▶ **TRY IT**: Only lines holding the word "bytes" are wanted. Copy them from the listing below.

·····

/-! ### Scratchpad bytes -/

/-- With no access that waits, a write of the scratchpad changes its bytes only. -/
theorem spadWrite_eq_updGroup (h : Calm gid s) (off : Nat) (bs : List Byte) :
    s.spadWrite gid off bs = s.updGroup gid fun g => { g with spad := cellsSet g.spad off bs } := by
  obtain ⟨g, hg, -, -, ht⟩ := h
  have hf : (s.updGroup gid fun g => { g with spad := cellsSet g.spad off bs }).groups.find gid =
      some { g with spad := cellsSet g.spad off bs } := by simp [hg]
  rw [spadWrite, settleWords]
  generalize (s.updGroup gid fun g => { g with spad := cellsSet g.spad off bs }) = t at hf ⊢
  induction wordsIn off bs.length with
  | nil => rfl
  | cons w ws ih => simpa [hf, ht] using ih

theorem spadWrite_calm (h : Calm gid s) (off : Nat) (bs : List Byte) : Calm gid (s.spadWrite gid off bs) := by
  rw [spadWrite_eq_updGroup h]
  exact calm_updGroup h (fun _ hg => hg) (fun g hg => cellsSet_wf g.spad off bs hg) fun _ => rfl

theorem accGet_spadWrite (h : Calm gid s) (off : Nat) (bs : List Byte) (r c : Nat) :
    (s.spadWrite gid off bs).accGet gid r c = s.accGet gid r c := by
  rw [spadWrite_eq_updGroup h]
  simp only [accGet, updGroup_groups, Tbl.find_upd_self]
  cases s.groups.find gid <;> rfl

theorem spadRead_spadWrite_self (h : Calm gid s) {off n : Nat} {bs : List Byte} (hn : bs.length = n) :
    (s.spadWrite gid off bs).spadRead gid off n = bs := by
  rw [spadWrite_eq_updGroup h]
  obtain ⟨g, hg, -, hs, -⟩ := h
  simp only [spadRead, updGroup_groups, Tbl.find_upd_self, hg, Option.map_some, ← hn, cellsGet_cellsSet _ _ _ hs]

theorem spadRead_spadWrite_out (h : Calm gid s) {off a n : Nat} {bs : List Byte} (hd : a + n ≤ off ∨ off + bs.length ≤ a) :
    (s.spadWrite gid off bs).spadRead gid a n = s.spadRead gid a n := by
  rw [spadWrite_eq_updGroup h]
  obtain ⟨g, hg, -, hs, -⟩ := h
  simp only [spadRead, updGroup_groups, Tbl.find_upd_self, hg, Option.map_some, cellsGet_cellsSet_out _ _ _ _ _ hs hd]

end

/-! ## What the end of an operation leaves of a group -/

section
variable (s : State)

@[simp] theorem ready_groups (k : Nat) : (s.ready k).groups = s.groups := rfl
@[simp] theorem wakeIf_groups (p : Wait → Bool) (k : Nat) : (s.wakeIf p k).groups = s.groups := by
  unfold wakeIf
  split
  · split
    · split <;> rfl
    · rfl
  · rfl
@[simp] theorem wakeAll_groups (p : Nat → Wait → Bool) : (s.wakeAll p).groups = s.groups :=
  foldl_eq_of_step State.groups (fun s k => wakeIf_groups s (p k) k) _ s
@[simp] theorem wakeScore_groups (die core : Nat) : (s.wakeScore die core).groups = s.groups := wakeAll_groups ..
@[simp] theorem wakeCounters_groups (wid : Nat) : (s.wakeCounters wid).groups = s.groups := by
  unfold wakeCounters
  split
  · rfl
  · exact foldl_eq_of_step State.groups (fun s _ => wakeIf_groups s _ _) _ s

@[simp] theorem grantWaiters_groups (die core kind : Nat) (free : State → Nat) (n : Nat) :
    (s.grantWaiters die core kind free n).groups = s.groups := by
  induction n generalizing s with
  | zero => rfl
  | succ n ih =>
    simp only [grantWaiters]
    split
    · rfl
    · split
      · rfl
      · rw [ih]
        exact foldl_eq_of_step State.groups (by intros; rfl) _ s
@[simp] theorem returnTile_groups (die core t : Nat) : (s.returnTile die core t).groups = s.groups := by
  unfold returnTile
  split
  · rfl
  · exact grantWaiters_groups ..

@[simp] theorem reportWarp_groups (wid : Nat) : (s.reportWarp wid).groups = s.groups := by
  simp only [reportWarp]
  split
  · rfl
  · split
    · rfl
    · rw [wakeAll_groups, wakeCounters_groups]
      exact foldl_eq_of_step State.groups (by intros; rfl) _ _
@[simp] theorem completeSeqs_groups (wid : Nat) (seqs : List Nat) (defer : List (Nat × Cause × W32)) :
    (s.completeSeqs wid seqs defer).groups = s.groups := reportWarp_groups ..

/-- An operation that ends its use of tiles changes handles, and no cell or byte of a group. -/
theorem endUser_store (die core op gid : Nat) : (s.endUser die core op).store gid = s.store gid := by
  refine foldl_eq_of_step (fun t => t.store gid) (fun s t => ?_) _ s
  rw [store_of_groups (wakeScore_groups ..), store_of_groups (returnTile_groups ..), store, store]
  dsimp only
  rw [Tbl.find_map _ _ fun e => by split <;> rfl, updTile]
  cases s.groups.find gid with
  | none => rfl
  | some g =>
    simp only [Option.map_some, Option.some.injEq]
    split <;> rfl

theorem charge_store (gid cls qty k : Nat) : (s.charge gid cls qty).store k = s.store k := by
  unfold charge
  cases hg : s.groups.find gid with
  | none => rfl
  | some g =>
    simp only [store, setGroup_groups, Tbl.find_put]
    split
    · next hk => rw [hk, hg]; rfl
    · rfl

end

/-- What a matrix operation leaves when it ends, and the flags that it raises (R284). -/
def matrixResult (s : State) (o : MOp) : State × Flags :=
  if o.op = 0xD3 then (s.runPhfin o, 0) else if o.op = 0xD4 then s.runQnt o else s.runSigned o

end State

theorem exec_matrixComplete (die core : Nat) (s : State) : exec (.matrixComplete die core) s = execMatrixComplete die core s := rfl

theorem charge_keeps (s : State) (gid cls qty : Nat) : Keeps s (s.charge gid cls qty) := by
  unfold State.charge
  split
  · exact Keeps.refl s
  · exact setGroup_keeps ..

section
variable {ι : Type} {f : State × Flags → ι → State × Flags}

theorem foldl_fst_keeps (hf : ∀ a x, Keeps a.1 (f a x).1) (l : List ι) (a : State × Flags) : Keeps a.1 (l.foldl f a).1 := by
  induction l generalizing a with
  | nil => exact Keeps.refl _
  | cons x l ih => exact (hf a x).trans (ih _)
end

theorem runSigned_keeps (s : State) (o : MOp) : Keeps s (s.runSigned o).1 := by
  refine foldl_fst_keeps (fun a e => foldl_fst_keeps (fun a c => ?_) _ a) _ (s, 0)
  dsimp only
  split
  · exact (accSet_keeps ..).trans (accSet_keeps ..)
  · exact accSet_keeps ..

theorem runPhfin_keeps (s : State) (o : MOp) : Keeps s (s.runPhfin o) := by
  refine Keeps.foldl (fun s r => Keeps.foldl (fun s c => ?_) _ s) _ s
  exact (Keeps.ite ((accSet_keeps ..).trans (accSet_keeps ..)) (Keeps.refl s)).trans (spadWrite_keeps ..)

theorem runQnt_keeps (s : State) (o : MOp) : Keeps s (s.runQnt o).1 := by
  refine foldl_fst_keeps (fun a r => foldl_fst_keeps (fun a b => ?_) _ a) _ (s, 0)
  exact ((Keeps.ite (Keeps.foldl (fun _ _ => accSet_keeps ..) _ _) (Keeps.refl _)).trans (spadWrite_keeps ..)).trans (spadWrite_keeps ..)

theorem matrixResult_keeps (s : State) (o : MOp) : Keeps s (s.matrixResult o).1 := by
  unfold State.matrixResult
  split
  · exact runPhfin_keeps s o
  · split
    · exact runQnt_keeps s o
    · exact runSigned_keeps s o
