-- ==== Sys2Proof/Machine/Housekeeping.lean ====
section
/-! DEFINITION. `NOP` and `CLRERR` (44_mode_controller.md R231, R232). -/

namespace Sys2Proof.Machine

/-- `NOP`: nothing, "executed also while `ERR = 1`" (44_mode_controller.md R231). -/
def execNop (s : State) : Host.Outcome State Fault Refusal :=
  .next (unlessBusy (encode .nop) id s)

/-- `CLRERR`: the return from an error, "executed whether `ERR` is 0 or 1" (44_mode_controller.md R232). -/
def execClrerr (s : State) : Host.Outcome State Fault Refusal :=
  .next (unlessBusy (encode .clrerr) clearErr s)

end Sys2Proof.Machine
end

·····

▶ **SOLUTION TO THIS TASK**:
/-! ### Scratchpad bytes -/
/-- With no access that waits, a write of the scratchpad changes its bytes only. -/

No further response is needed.